For the next three concert seasons, British violinist Daniel Hope will be in charge at the New Century Chamber Orchestra (NCCO), serving under the title of Artistic Partner, a position created “to provide artistic continuity throughout the search process for a permanent music director.”
For his inaugural series of concerts, heard Saturday evening at San Francisco’s Herbst Theater, Hope brought with him an impressive, brand new violin concerto, co-commissioned by the NCCO and two other music organizations: the Zurich Chamber Orchestra, where he is music director, and the Savannah Music Festival, of which he is associate artistic director. The commission went to American composer Alan Fletcher, President and CEO of the Aspen Music Festival and School.
Fletcher (b. 1956) created a concerto that, per Hope’s request, was connected to the city of Zurich, Switzerland. The composer obliged by seeking and finding inspiration in the city’s location on beautiful Lake Zurich, resulting in suggestive musical images of lapping water and wind ruffling the lake’s surface.
The second movement is a series of variations, in starkly contrasting moods and emotions, based on a chorale by theologian Ulrich Zwingli (1484-1531), a leader of the Reformation in Switzerland and also an accomplished musician. A third movement brings it all together.
In a vernacular that reflects his American musical upbringing, Fletcher draws broad soundscapes, with long melodic lines and evocative musical images, plus a dark, brooding solo part that received an intense, very personal interpretation by Daniel Hope and his gorgeous-sounding Guarneri del Gesù.
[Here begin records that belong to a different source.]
-- ==== Sys2Proof/WellFormed.lean ====
section
/-! DEFINITION. Which commands are well formed: operands within the ranges that the rules of their rows give. A command that is not
is one that no sender of the node's forms; the machine gives it a meaning all the same, and no claim rests on it. -/

namespace Sys2Proof

/-- A start request carries a drive length exactly for PULSE (R5). -/
def StartRequest.wellFormed (r : StartRequest) : Bool := (r.mode == .pulse) == r.drive.isSome

/-- The trigger CHAIN names another channel (Table 1-1). -/
def TriggerEvent.wellFormed (channel : Fin 8) : TriggerEvent → Bool
  | .chain source => source != channel
  | _ => true

/-- A count of 32 bits. -/
def count32 (n : Nat) : Bool := n < 4294967296

/-- A lay, absent or 1–16,777,215 µm (Table 3-6). -/
def layInRange : Option Nat → Bool
  | none => true
  | some n => 0 < n && n < 16777216

/-- Totals in the ranges of Table 3-6. -/
def TwistTotals.wellFormed (t : TwistTotals) : Bool :=
  count32 t.windows && count32 t.outOfBand && count32 t.stalled && count32 t.layFaults &&
    layInRange t.minLay && layInRange t.maxLay && layInRange t.meanLay

/-- Counts in the ranges of Table 5-6. -/
def KnotCounts.wellFormed (k : KnotCounts) : Bool :=
  [k.sampledRows, k.unseenRows, k.inchRows, k.missedKnots, k.headFaults, k.meshWindows, k.meshOutOfBand, k.meshFaults].all count32

/-- A part handed over at the end of a segment. -/
def SegmentPart.wellFormed : SegmentPart → Bool
  | .twist t => t.wellFormed
  | .knot k => k.wellFormed

/-- A TALLY's parts in range (Table 10-7). -/
def Tally.wellFormed (t : Tally) : Bool := t.twist.all TwistTotals.wellFormed && t.knot.all KnotCounts.wellFormed

/-- A frame holds no more than 40 payload bytes (R97). -/
def RawFrame.wellFormed (f : RawFrame) : Bool := f.payload.length ≤ 40

/-- Bytes of the 65,536 of the memory (R154). -/
def bytesInMemory (bytes : List (Nat × Byte)) : Bool := bytes.all (fun c => c.1 < 65536)

/-- A torn operation lies in the memory, and its program step is of one sector at most (R158). -/
def Torn.wellFormed (t : Torn) : Bool := bytesInMemory t.erased && t.written ≤ 256

/-- Operands within the ranges of their rules. -/
def Instr.wellFormed : Instr → Bool
  | .reset _ _ torn => torn.wellFormed
  | .startEvent => true
  | .channelStartRequest _ r => r.wellFormed
  | .channelStopRequest _ => true
  | .setNextReload _ _ => true
  | .channelTrigger i e => e.wellFormed i
  | .intervalExpiry _ => true
  | .periodCapture _ => true
  | .encoderTransition _ _ _ => true
  | .speedEvaluation => true
  | .pacePartToMetering _ => true
  | .flagSetRequest _ o => o != .none
  | .spindleTurn _ => true
  | .twistRunningEntry => true
  | .twistRunningExit => true
  | .stallCheck => true
  | .twistSegmentRequest coil => coil != 0
  | .pacePartToTwist _ => true
  | .paceSourceSilent => true
  | .paceHoldExpiry => true
  | .paceSourceHeard => true
  | .scanStart => true
  | .conversionComplete _ => true
  | .samplerRunningEntry => true
  | .samplerRunningExit => true
  | .tensionClearQuestion => true
  | .tensionClearNotice => true
  | .phaseCodeChange _ => true
  | .windowOpen _ => true
  | .knotSample _ => true
  | .windowClose => true
  | .drawWidthCapture c full => full == (c == 0xFFFFFF)
  | .knotRunningEntry => true
  | .knotRunningExit => true
  | .knotSegmentRequest coil => coil != 0
  | .frameReceived f => f.wellFormed
  | .brokenFrame _ => true
  | .presenceTimerExpiry => true
  | .permitStateNotice p => p != .unset
  | .withdrawRequest serial => serial != 0
  | .transmitterJoin => true
  | .attemptBegin => true
  | .attemptSuccess => true
  | .collision => true
  | .peerListFrame f => f.station != 0
  | .peerAgeing n => n != 0
  | .start => true
  | .stop => true
  | .breakOpen => true
  | .breakClose => true
  | .alarmReset => true
  | .raiseCause _ => true
  | .clearCause _ => true
  | .haltTimerExpiry => true
  | .withdrawAnswer _ serial => serial != 0
  | .haltFrame n _ _ _ => n != 0
  | .resumeFrame n _ => n != 0
  | .presenceHaltPart n _ => n != 0
  | .tensionAnswer _ => true
  | .cutEndedAnswer _ => true
  | .heldBackAnswer _ => true
  | .coilHoldSet => true
  | .coilHoldClear => true
  | .supplyWarning => true
  | .supplyRecovery => true
  | .refusalBlinkEnd => true
  | .coilRunningEntry => true
  | .cutRequest => true
  | .restTimerExpiry => true
  | .cutDriveStart => true
  | .cutPulseExpiry => true
  | .cutTimerExpiry => true
  | .cutEndedQuestion => true
  | .cutDone => true
  | .segmentStatisticsAnswer coil part => coil != 0 && part.wellFormed
  | .reasonNotice _ _ _ => true
  | .splice => true
  | .markSpliceReceived n => n != 0
  | .markCutReceived n _ => n != 0
  | .tallyReceived n t => n != 0 && t.wellFormed
  | .tallyWaitExpiry => true
  | .keepReport coil _ => coil != 0
  | .heldBackQuestion => true
  | .supplyNotice => true
  | .programHeaderComplete wear => bytesInMemory wear
  | .keepComplete wear => bytesInMemory wear
  | .markCollectedComplete wear => bytesInMemory wear
  | .eraseBankComplete wear => bytesInMemory wear
  | .checkComplete => true
  | .readComplete => true
  | .lostCompletion wear => bytesInMemory wear
  | .commitComplete wear => bytesInMemory wear
  | .query n _ => n != 0
  | .recall n _ _ => n != 0
  | .collected n _ => n != 0
  | .key n _ => n != 0
  | .erase n _ => n != 0
  | .check n _ _ => n != 0
  | .setting n _ data => n != 0 && (data.length == 0 || data.length == 32)
  | .settingCommit n => n != 0
  | .target n _ => n != 0
  | .clearflags n => n != 0
  | .phaseCandidate _ => true
  | .receiverEntersPass => true
  | .passIdle => true
  | .alarmFlash => true

end Sys2Proof
end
The discovery of the evening was Orawa, by Wojciech Kilar (1932-2013), a Polish composer who belonged to his country’s avant-garde movement in the Sixties, and who became internationally famous by scoring movies for Francis Ford Coppola (Bram Stoker’s Dracula, 1992), Roman Polanski (Death and the Maiden, 1994; The Ninth Gate, 1999; The Pianist, 2002), and Jane Campion (The Portrait of a Lady, 1996).
Orawa (1986) is one of Kilar’s most performed works and it is a mesmerizing piece. Energetic and propulsive, its texture changes constantly, to hypnotic effect.
Less impressive, even underwhelming, was NCCO’s performance of Mendelssohn's Octet in E-flat Major, Op. 20, which opened the concert. Played by NCCO’s complete string section, this marvelous piece lost the crispness and transparency of the original version for double string quartet, and the performance came with a distracting number of intonational discrepancies.
But overall, the Octet sparkled and NCCO members made it very clear that this is a wonderful piece of music to perform — real musicians’ music, in which every part is relevant, interesting, and important — just like Tchaikovsky’s Serenade for Strings in C major, Op. 48 (1880), which ended the concert in a graceful whirlwind of refined beauty.
The barely solicited encore of the evening had me puzzled: a version of the patriotic hymn “America, the Beautiful” in a slightly schmaltzy but admittedly interesting and beautifully played arrangement.
I’m unclear if this was meant to carry some kind of message, or statement, I found it a rather odd ending to an otherwise satisfying musical evening.